Floral offering to Blas Cabrera Felipe on the 145th anniversary of his birth in Arrecife

In addition, a reading of the biographical synthesis of the fourth and first year high school students of Blas Cabrera Felipe was carried out.

May 22 2023 (16:04 WEST)
Updated in May 22 2023 (17:15 WEST)
Floral Offering to Blas Cabrera Felipe at IES Blas Cabrera
Floral Offering to Blas Cabrera Felipe at IES Blas Cabrera

The Lanzarote physicist celebrates 145 years since his birth in Arrecife. As every year, the educational community of the IES Blas Cabrera Felipe in collaboration with the Mercedes Medina Association pay a small tribute to the universal physicist, reading a manifesto by a student of the center and placing a wreath of flowers on the bust of Blas Cabrera that is located at the main entrance of the Institute that bears his name, reports the association. 

The first institute of Lanzarote was created in 1928 with the name of Local Institute of Secondary Education of Arrecife, becoming the first institute on the island and the third in the Canary Islands. From the early years, the 1940s, both the island's press, faculty and local authorities considered that the best tribute to the figure of Don Blas Cabrera Felipe was to give his name to the first institute.

After several refusals from the educational authorities of the Dictatorship, in 1970 this denomination was authorized.
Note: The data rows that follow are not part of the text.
/-- The instruction the decoder reads from the bytes of a table word, laid out as the hardware stores them. -/
def decodeTableWord (nbits w : Nat) : Option Instr :=
  match tableInstr nbits w with
  | some (.compact, _) | some (.cell, _) => ((decodeCell (tableBytes nbits w)).toOption).map (·.1)
  | some (.matrix, _) => (decodeMatrix (leNat (tableBytes nbits w))).toOption
  | some _ => (decodeRcWord (leNat ((tableBytes nbits w).take 4)) (leNat ((tableBytes nbits w).drop 4))).toOption
  | none => none

end Sys2Proof
end

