/-- A task (R60, R61): its tag, operands, next halfword, reservations (`replies` the ports of its LDEs, with the credits it has not used), and what it has
staged. -/
structure Task where
  ctx      : Nat
  cls      : Nat
  frame    : Nat
  iter     : W16
  ops      : List PortTok
  pc       : Nat
  serial   : Nat
  since    : Nat
  newFrame : Option Nat := none
  ring     : Option RingHold := none
  staged   : List Staged := []
  room     : Assoc Nat := []
  retRoom  : Option Nat := none
  replies  : Assoc Nat := []
  dropped  : Bool := false
  deriving DecidableEq, Repr, Inhabited

/-- A matching-store entry (R60): tag, class, and the tokens that wait, by port. -/
structure Match where
  ctx   : Nat
  cls   : Nat
  frame : Nat
  iter  : W16
  toks  : Assoc PortTok
  deriving DecidableEq, Repr, Inhabited

/-- A history command (R225): operation 0 HINS 1 HSEEK 2 HJOIN 3 HRED 4 HCONS 5 HCOMP, with the issuing cell and tag. -/
structure HCmd where
  op      : Nat
  hist    : Nat
  a       : Reg
  edge    : Nat
  variant : Nat
  j       : Nat
  agent   : Nat
  ctx     : Nat
  frame   : Nat
  iter    : W16
  cls     : Nat
  deriving DecidableEq, Repr, Inhabited

/-- A request of a memory-cell port with the registers it captured (R89, R92, R189); `half` is the half of a straddling store that has not performed yet
(R85). -/
inductive MemReq where
  | sts (p rem : Bool) (d a : Reg)
  | stx (d a : Reg)
  | expd (d a : Reg)
  | rput (d : Reg) (ring slot j : Nat)
  | tbarv (a : Reg)
  | ste (p : Bool) (d a : Reg)
  | lde (f : Fmt) (p : Bool) (a : Reg) (port : Nat)
  | ordt (target id : Nat)
  | rfree (ring slot : Nat)
  | hist (c : HCmd)
  | half (core off : Nat) (bytes mask : List Byte) (d : Reg)
  deriving DecidableEq, Repr, Inhabited

/-- A request that waits at the port: for an ordering id, or for the requests before it (R89, R92, R93); `hold` is a cause that holds an external
access, and its VA (R335); `time` is when it reached the port. -/
structure Held where
  req    : MemReq
  need   : Option Nat
  serial : Nat
  ctx    : Nat
  cls    : Nat
  frame  : Nat
  iter   : W16
  hold   : Option (Nat × Nat) := none
  time   : Nat := 0
  deriving DecidableEq, Repr, Inhabited

/-- A memory cell's address generator (R59, R254): running, next point, EOS issued, held by a fault, BARC points ahead. -/
structure Gen where
  on    : Bool := false
  point : Nat := 0
  eos   : Bool := false
  held  : Option (Nat × Nat) := none
  barc  : List Nat := []
  deriving DecidableEq, Repr, Inhabited

/-- A cell (R21). `waitFrom` says since when each candidate for admission has been eligible (R62), `frameFrom` since when one waits for a frame, and
whether that was posted (R69); `passed` says that it has forwarded the marker of a pre-emption (R322). -/
structure Cell where
  ctxs     : List Ctx := List.replicate 4 {}
  l        : List Reg := List.replicate 4 Reg.empty
  mains    : List Reg := List.replicate 32 Reg.empty
  matching : List Match := []
  ready    : List Task := []
  running  : Option Task := none
  done     : List Task := []
  cur      : List Int := [0, 0, 0, 0]
  w        : List Nat := [0, 0, 0, 0]
  wTime    : Nat := 0
  ordIn    : List (Nat × Clr) := []
  ordClr   : Assoc (List Clr) := []
  held     : List Held := []
  gen      : Gen := {}
  serial   : Nat := 0
  arr      : Nat := 0
  waitFrom : Assoc Nat := []
  frameFrom : Assoc (Nat × Bool) := []
  passed   : Bool := false
  deriving DecidableEq, Repr, Inhabited

/-! ## The units of a core -/

/-- An access record of the race checker (R95): agent, ordering count, kind (0 read, 1 write, 2 atomic), size and scope of an atomic, whether it came
through the multicast window, as handle 13 also at the issuer's own core (R86). -/
structure AccRec where
  key   : AgentKey
  count : Nat
  kind  : Nat
  size  : Nat := 0
  scope : Nat := 0
  multi : Bool := false
  deriving DecidableEq, Repr, Inhabited

/-- The records of a word (R95): the phase they were made in, the last write before the atomics that it does not stand for, the reads since. -/
structure WordRec where
  phase : Nat := 0
  writes : List AccRec := []
  reads : List AccRec := []
  deriving DecidableEq, Repr, Inhabited

/-- Ordering count and clearance set of an agent (R95, R103); the set of its last .rel fence, and the sets that its atomics have read since its last
.acq fence (R100). -/
structure Ord where
  oc   : Nat := 0
  clr  : Clr := []
  frel : Option Clr := none
  seen : Clr := []
  deriving DecidableEq, Repr, Inhabited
Its first headquarters was in the Charco de San Ginés, moving in 1948 to a new building on Coronel Bens Street (currently occupied by the IES Agustín Espinosa), moving in 1969 to its current headquarters in the Titerroy neighborhood.

Blas Cabrera Felipe, considered the father of Spanish Physics, was born on May 20, 1878 in Arrecife. He studied high school in La Laguna and graduated in physical-mathematical sciences from the Central University of Madrid, where he became Professor of Electricity and Magnetism and later rector, a position he also held at the Summer University of Santander. He was director of the National Institute of Physics and Chemistry (precursor of the current Higher Council for Scientific Research, CSIC) and a member of the Academy of Exact, Physical and Natural Sciences as well as the RAE.
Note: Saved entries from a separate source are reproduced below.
/-- Post a record: it takes its source's next sequence number and waits for EVENT_POST to bring it to its queue (R317, R319). -/
def State.post (s : State) (queue kind source die : Nat) (body : List Byte) (mayLose : Bool) : State :=
  let n := s.nextSeq source
  { s with seqs := aset s.seqs source (n + 1),
           posts := s.posts ++ [⟨queue, kind, source, die, n, s.time, (body ++ List.replicate 16 0).take 16, mayLose⟩] }

/-- Bytes 0x10 to 0x1F of a fault record (R341). -/
def faultBody (cause sev kind stage detail agent addr tag : Nat) : List Byte :=
  leBytes 4 (cause + sev * 2 ^ 9 + kind * 2 ^ 11 + stage * 2 ^ 14 + detail * 2 ^ 18) ++ leBytes 2 agent ++ leBytes 2 (addr / 2 ^ 32) ++ leBytes 4 addr ++ leBytes 4 tag

/-- A fault of an agent of a core: severity, source kind, agent's local id, cause, address, detail, tag or counters (R341, R342). -/
def State.postFault (s : State) (sev kind core loc cause addr detail tag : Nat) : State :=
  let q := if sev = 3 then 16 else s.partAt core
  s.post q 0 (agentId core loc) (dieOf core) (faultBody cause sev kind (s.stageAt core) detail (agentId core loc) addr tag) (sev == 0)

/-- A fault of a unit of a die: walker, controller, seal unit, link port or system unit (kinds 4 to 6). -/
def State.postUnit (s : State) (queue sev kind die inst cause addr detail tag : Nat) : State :=
  s.post (if sev = 3 then 16 else queue) 0 (unitKey kind die inst) die (faultBody cause sev kind 0 detail (die + inst * 4) addr tag) (sev == 0)

/-- Tag field of a fault record (R341). -/
def tagWord (iter : W16) (frame cfg cls : Nat) : Nat := iter.toNat * 2 ^ 16 + frame * 2 ^ 6 + cfg * 2 ^ 4 + cls

end Sys2Proof.Machine
end

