/-- The check of an access to words of a core: an access to a history's area races with the history unit, handle 11 (R88, R126). -/
def State.check (s : State) (k : Nat) (a : Agent) (writes : Bool) (kind size scope : Nat) (ws : List Nat) : Except (Nat × AccRec) Core :=
  match ws.find? (s.inArea k) with
  | some w => .error (w, { key := ⟨0, k, 11⟩, count := 0, kind := 1 })
  | none => (s.core k).check a writes kind size scope ws

/-- Detail field of MEMORY_RACE (R341): handle, access type, count; an agent of another core and a multicast copy have handle 13 (R86, R88). -/
def raceDetail (core : Nat) (r : AccRec) : Nat :=
  (if r.key.route = 0 ∧ r.key.core = core ∧ !r.multi then r.key.handle else 13) * 2 ^ 10 + r.kind * 2 ^ 8 + r.count % 256

def raceFail (core : Nat) (r : Nat × AccRec) : Fail := ⟨0x055, r.1 * 4, raceDetail core r.2, false⟩

/-- The words that n bytes from an offset touch. -/
def wordsOf (off n : Nat) : List Nat := (List.range ((off + n + 3) / 4 - off / 4)).map (fun i => off / 4 + i)

/-- The words in which a mask writes. -/
def wordsMasked (off : Nat) (mask : List Byte) : List Nat :=
  (wordsOf off mask.length).filter (fun w => (List.range 4).any (fun i => decide (off ≤ 4 * w + i) && (mask.getD (4 * w + i - off) 0 != 0)))

/-! ## Windows (R82 to R86) -/

/-- One half of an access: its core, offset, length. -/
structure Half where
  core : Nat
  off  : Nat
  n    : Nat
  deriving DecidableEq, Repr

/-- Where an access of n bytes goes, or its fault (R82, R83, R85); `token` allows the straddle. The manager controller is of no isle: its isle window names
no core (log 8). An access that is both out of bounds and misaligned is reported as out of bounds: DESIGN CHOICE, R83 gives no order (log 90). -/
def halves (k addr n align : Nat) (token : Bool) : Except Fail (List Half) :=
  match addr / 2 ^ 28 with
  | 0 =>
    if spadSize k < addr + n then .error ⟨0x041, addr, 0, false⟩
    else if addr % align ≠ 0 then .error ⟨0x042, addr, 0, false⟩ else .ok [⟨k, addr, n⟩]
  | 1 =>
    let t := isleOf k * 64 + bits addr 27 22
    let off := addr % 2 ^ 22
    if managerCore ≤ k then .error ⟨0x04C, addr, 0, false⟩
    else if token && isKeyed t && decide (0x400000 < off + n) && decide (off < 0x400000) then
      if t % 64 = 63 then .error ⟨0x049, addr, 0, false⟩
      else if addr % align ≠ 0 then .error ⟨0x04A, addr, 0, false⟩
      else .ok [⟨t, off, 0x400000 - off⟩, ⟨t + 1, 0, off + n - 0x400000⟩]
    else if spadSize t < off + n then .error ⟨0x049, addr, 0, false⟩
    else if addr % align ≠ 0 then .error ⟨0x04A, addr, 0, false⟩ else .ok [⟨t, off, n⟩]
  | 2 => .error ⟨0x04C, addr, 0, false⟩
  | _ => .error ⟨0x044, addr, 0, false⟩

/-! ## Loads and stores -/

/-- Bytes read from a core's scratchpad by an agent: the race checker first (R96). The second part says, byte by byte, that the line is marked
discarded (R325). -/
def State.loadAt (s : State) (a : Agent) (h : Half) : Did (List Byte × List Bool) :=
  match s.check h.core a false 0 0 0 (wordsOf h.off h.n) with
  | .error r => (s, .error (raceFail h.core r))
  | .ok c => (s.setCore h.core c, .ok (Memory.readN s.mem (spadBase h.core + h.off) h.n,
      (List.range h.n).map (fun i => c.discard.contains ((h.off + i) / 64))))

/-- The marks left after a store: the lines that it touches are no longer discarded (R325). -/
def Core.touchLines (c : Core) (ws : List Nat) : Core :=
  { c with discard := c.discard.filter (fun l => !(ws.any (fun w => w / 16 == l))), sync := c.sync.filter (fun e => !(ws.contains e.1)) }

/-- Masked bytes written to a core's scratchpad by an agent (R189 item 2). -/
def State.storeAt (s : State) (a : Agent) (core off : Nat) (bytes mask : List Byte) : Did Unit :=
  let ws := wordsMasked off mask
  match s.check core a true 1 0 0 ws with
  | .error r => (s, .error (raceFail core r))
  | .ok c => ({ s.setCore core (c.touchLines ws) with mem := Memory.writeMasked s.mem (spadBase core + off) bytes mask }, .ok ())

/-- A 128-bit atomic update or read of isle scope by the barrier or ring logic for an agent, as the race checker sees it (R110, R196). -/
def State.touch16 (s : State) (a : Agent) (core off : Nat) (writes : Bool) : Did Unit :=
  match s.check core a writes 2 16 1 (wordsOf off 16) with
  | .error r => (s, .error (raceFail core r))
  | .ok c => (s.setCore core c, .ok ())

/-- A load of n bytes at a scratchpad address. The halves of a straddle perform one after the other (R85). -/
def State.load (s : State) (a : Agent) (k addr n align : Nat) (token : Bool) : Did (List Byte × List Bool) :=
  match halves k addr n align token with
  | .error f => (s, .error f)
  | .ok hs => hs.foldl (fun acc h =>
      match acc with
      | (s, .error f) => (s, .error f)
      | (s, .ok (b, d)) =>
        match s.loadAt a h with
        | (s, .error f) => (s, .error { f with detail := if f.cause = 0x055 then f.detail else hs.idxOf h })
        | (s, .ok (b', d')) => (s, .ok (b ++ b', d ++ d'))) (s, .ok ([], []))

/-- The cores of a multicast group of an isle (R86, R313). -/
def State.groupCores (s : State) (k g : Nat) : List Nat :=
  ((List.range 64).filter (fun c => ((s.isle (isleOf k)).mcg.getD g 0).getLsbD c)).map (fun c => isleOf k * 64 + c)

/-- Source kind of an agent handle in a fault record (R341): a memory cell's port, the RC, an engine. -/
def handleKind (h : Nat) : Nat := if h < 8 then 3 else if h = 8 then 1 else 2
He was a great disseminator of physics in society, gave several lectures in Spain and South America and published some books. Internationally, he was considered an eminence in the field of magnetism (his contributions to this field and his publications support this). He was a member of the Academy of Sciences of Paris and the International Bureau of Weights and Measures (of which he was secretary general). Since 1928, at the proposal of Marie Curie and Albert Einstein, he has been part of the Scientific Council of the Solvay International Institute of Physics. At the beginning of the Civil War he went into exile first in Paris and then in Mexico, where he died on August 1, 1945.
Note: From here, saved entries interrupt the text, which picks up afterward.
-- ==== Sys2Proof/Machine/Image.lean ====
section
/-! DEFINITION. Configuration images: their layout (R155), the writing of their records with relocation (R25, R154, R157), and the validator (R70, R143,
R144, R146, R150 to R157, R161, R196, R200, R206, R225, R226). A candidate is written into a state of its own, validated there, and kept only if it passes. -/

namespace Sys2Proof.Machine

/-! ## Layout (R155) -/

/-- An n-byte field of some bytes, little-endian. -/
def fld (b : List Byte) (o n : Nat) : Nat := leNat ((b.drop o).take n)

def imgCount (b : List Byte) : Nat := fld b 0x08 2
def imgW (b : List Byte) : Nat := 2 ^ bits (fld b 0x0A 1) 1 0
def imgH (b : List Byte) : Nat := 2 ^ bits (fld b 0x0A 1) 3 2
def imgLen (b : List Byte) : Nat := fld b 0x0C 4
def imgMatrix (b : List Byte) : Nat := fld b 0x10 4
def imgHist (b : List Byte) : Nat := fld b 0x14 4
def imgRings (b : List Byte) : Nat := fld b 0x18 4
def imgProg (b : List Byte) : Nat := fld b 0x1C 4
def imgProgLen (b : List Byte) : Nat := fld b 0x20 4
/-- Rings and barriers of the image. -/
def imgRingN (b : List Byte) : Nat := if imgRings b = 0 then 0 else fld b (imgRings b) 2
def imgBarN (b : List Byte) : Nat := if imgRings b = 0 then 0 else fld b (imgRings b + 2) 2

/-- A section ends where the next begins, or with the image. -/
def imgEnd (b : List Byte) (o : Nat) : Nat := ([imgMatrix b, imgHist b, imgRings b, imgProg b].filter (fun x => decide (o < x))).foldl min (imgLen b)

/-- Offsets of the cell entries, and of the entries of a matrix or history section (552 bytes each). -/
def imgCells (b : List Byte) : List Nat := (List.range (imgCount b)).map (fun i => 0x80 + 520 * i)
def imgEntries (b : List Byte) (o : Nat) : List Nat := if o = 0 then [] else (List.range ((imgEnd b o - o) / 552)).map (fun i => o + 552 * i)

/-- Core, cell and context of a locator. -/
def locCore (b : List Byte) (o : Nat) : Nat := bits (fld b o 8) 5 0
def locCell (b : List Byte) (o : Nat) : Nat := bits (fld b o 8) 10 6
def locCtx (b : List Byte) (o : Nat) : Nat := bits (fld b o 8) 12 11

/-- A relative core lies in a rectangle. -/
def relIn (w h c : Nat) : Bool := decide (c % 8 < w) && decide (c / 8 < h)

/-- The first cause whose condition holds. -/
def firstBad (l : List (Bool × Nat)) : Option Nat := (l.find? (·.1)).map (·.2)

/-- The digest of an image, taken with its own field as zero. -/
def imgDigest (b : List Byte) : List Byte := sha384 (b.take 0x40 ++ List.replicate 48 0 ++ b.drop 0x70)

/-- A list holds an element twice. -/
def twice : List Nat → Bool
  | [] => false
  | x :: r => r.contains x || twice r

/-- Checks of the header and of what it locates (R155, R70 rule 6). -/
def imgCause (g : Region) (b : List Byte) : Option Nat :=
  let n := imgLen b
  let offs := [imgMatrix b, imgHist b, imgRings b, imgProg b]
  let inside (o : Nat) : Bool := relIn g.w g.h (locCore b o) && relIn (imgW b) (imgH b) (locCore b o)
  let secs := imgEntries b (imgMatrix b) ++ imgEntries b (imgHist b)
  firstBad [
    (fld b 0 4 != 0xB7C51A6E || fld b 4 2 != 1, 0x0D8),
    (decide (n < 0x80 + 520 * imgCount b) || decide (b.length < n) || offs.any (fun o => o != 0 && (o % 64 != 0 || decide (o < 0x80) || decide (n ≤ o)))
      || decide (n < imgProg b + imgProgLen b) || decide (g.w < imgW b) || decide (g.h < imgH b)
      || (imgRings b != 0 && decide (n < imgRings b + 16 + 16 * (imgRingN b + imgBarN b))), 0x0D9),
    (!((imgCells b ++ secs).all inside), 0x0D9),
    (b.drop 0x40 |>.take 48 |> (· != imgDigest (b.take n)), 0x0DF),
    (twice ((imgCells b).map (fun o => fld b o 8 % 8192)), 0x0DB),
    (fld b 6 2 != 0 || decide (16 ≤ fld b 0x0A 1) || fld b 0x0B 1 != 0 || fld b 0x24 28 != 0 || fld b 0x70 16 != 0
      || (imgCells b).any (fun o => decide (8192 ≤ fld b o 8)) || secs.any (fun o => decide (64 ≤ fld b o 8))
      || (imgRings b != 0 && fld b (imgRings b + 4) 12 != 0), 0x0D8),
    (decide (15 < imgRingN b) || decide (31 < imgBarN b), 0x0DB)]

/-! ## Reading a routine (R23, R144, R161) -/

/-- A routine from a halfword to its END: instructions with their offset and length, and the cause that stops the reading. -/
def State.walkFrom (s : State) (k l x : Nat) : Nat → Nat → List (Nat × Instr × Nat) × Option Nat
  | 0, _ => ([], some 0x0DB)
  | f + 1, h =>
    if 128 ≤ h then ([], some 0x0DB)
    else match s.fetchCell k l x h with
    | .ok (i, n) =>
      if cellOp i = 0x45 then ([(h, i, n)], none)
      else let r := s.walkFrom k l x f (h + n); ((h, i, n) :: r.1, r.2)
    | .error .truncated => ([], some 0x0DB)
    | .error _ =>
      let hw := s.recd k l x (2 * h) 2
      ([], some (if bits hw 15 14 = 3 then badWordCause (hw * 65536 + s.recd k l x (2 * h + 2) 2) else 0x0D8))

/-- The m registers that routines name (R23). -/
def State.namedMains (s : State) (k l x : Nat) : List Nat :=
  ((List.range 16).flatMap (fun n =>
    let ce := s.classEntry k l x n
    if ceArity ce = 0 then [] else (s.walkFrom k l x 128 (ceEntry ce)).1.flatMap (fun i =>
      ((useOf i.2.1).srcs ++ (useOf i.2.1).dsts).filter (fun c => decide (16 ≤ c) && decide (c < 32))))).eraseDups

/-! ## Writing (R25, R154, R157, R251) -/

/-- A region-relative agent id at its placement (R154). -/
def reloc (lead id : Nat) : Nat := (id + lead * 64) % 2 ^ 16

def relocPort (lead w : Nat) : Nat := if pwEn w && pwSrc w != 0xFFFF then w - pwSrc w + reloc lead (pwSrc w) else w

/-- A route word as it is written: the partition's own tag counts as 0 (R364). -/
def relocEdge (lead tag w : Nat) : Nat :=
  let w := if ewRoute w = tag then w - tag * 2 ^ 32 else w
  if ewEn w && !ewAbs w && ewRoute w == 0 then w - ewDest w + reloc lead (ewDest w) else w

/-- Words of 8 bytes, rewritten in place. -/
def rewriteWords (m : Memory) (a n : Nat) (f : Nat → Nat) : Memory :=
  (List.range n).foldl (fun m i => Memory.writeN m (a + 8 * i) (leBytes 8 (f (Memory.readNat m (a + 8 * i) 8)))) m

/-- A cell entry: its record, and what a CFG of the context clears (R25, R44, R63, R182, R187). The mapping field of an m register that no routine names
has no effect (R23). -/
def State.loadCell (s : State) (lead tag : Nat) (b : List Byte) (o : Nat) : State :=
  let k := lead + locCore b o
  let l := locCell b o
  let x := locCtx b o
  let a := cfgBase k l x
  let m1 := Memory.writeN s.mem a ((b.drop (o + 8)).take 512)
  let m2 := rewriteWords (rewriteWords m1 (a + 0x120) 4 (relocPort lead)) (a + 0x140) 8 (relocEdge lead tag)
  let s1 := { s with mem := m2 }
  let named := s1.namedMains k l x
  s1.modCell k l (fun c => { c with
    mains := (List.range 16).foldl (fun (ms : List Reg) j => if named.contains (16 + j) && bit (s1.clearBits k l x) j then ms.set (s1.mapEntry k l x j) Reg.empty else ms) c.mains
    w := c.w.set x (s1.weight k l x)
    ctxs := c.ctxs.modify x (fun v => {
      loaded := true
      gen := if s1.seed k l x = 0 then 1 else BitVec.ofNat 32 (s1.seed k l x)
      ports := v.ports
      edges := v.edges.map (fun g => { g with sent := 0, first := none }) }) })

/-- A matrix entry: slots, port words, result route. -/
def State.loadMatrix (s : State) (lead tag : Nat) (b : List Byte) (o : Nat) : State :=
  let k := lead + locCore b o
  let m1 := Memory.writeN s.mem (matBase k) ((b.drop (o + 8)).take 544)
  let s1 := { s with mem := rewriteWords (rewriteWords m1 (matBase k + 512) 3 (relocPort lead)) (matBase k + 536) 1 (relocEdge lead tag) }
  s1.modMatrix k (fun m => { m with edge := { m.edge with sent := 0, first := none } })

/-- A history entry: descriptors and output routes; its histories begin empty (R291). -/
def State.loadHist (s : State) (lead tag : Nat) (b : List Byte) (o : Nat) : State :=
  let k := lead + locCore b o
  let m1 := Memory.writeN s.mem (histBase k) ((b.drop (o + 8)).take 544)
  let s1 := { s with mem := rewriteWords m1 (histBase k + 512) 4 (relocEdge lead tag) }
  s1.modCore k (fun c => { c with
    hists := []
    hpEdges := c.hpEdges.map (fun g => { g with sent := 0, first := none }) })

/-- A barrier as TBI writes it (R110, R263), with its reference phase. -/
def State.initBarrier (s : State) (lead t arr : Nat) : State :=
  let off := (s.barrierEntry lead t).1
  let b : Bar := ⟨0, arr, false, false, false, 0, arr, regionHandle lead⟩
  ({ s with mem := Bar.write s.mem (spadBase lead + off) b }.modCore lead (fun c => { c with
    tbClr := adel c.tbClr off
    discard := c.discard.filter (fun l => l != off / 64) })).modRc lead (fun r => { r with refs := r.refs.set t 0 })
This year marks the centenary of Einstein's arrival in Spain in various parts of the country. Blas Cabrera acted as host during his visit to Madrid in 1923 and distinguished himself as the first to disseminate Einstein's theories of relativity in our country. The remains of Blas Cabrera Felipe from exile from Mexico arrived in October 2022 and rest in the San Luis cemetery in La Laguna.

The floral offering and reading of the biographical synthesis that was read by fourth and first year high school students of Blas Cabrera Felipe was attended by the Deputy Minister Doña Dolores Rodriguez González, the Director of Blas Cabrera Marta E Martín Morales and representatives of the Mercedes Medina Díaz Association, among others its President Juán Cruz Sepúlveda.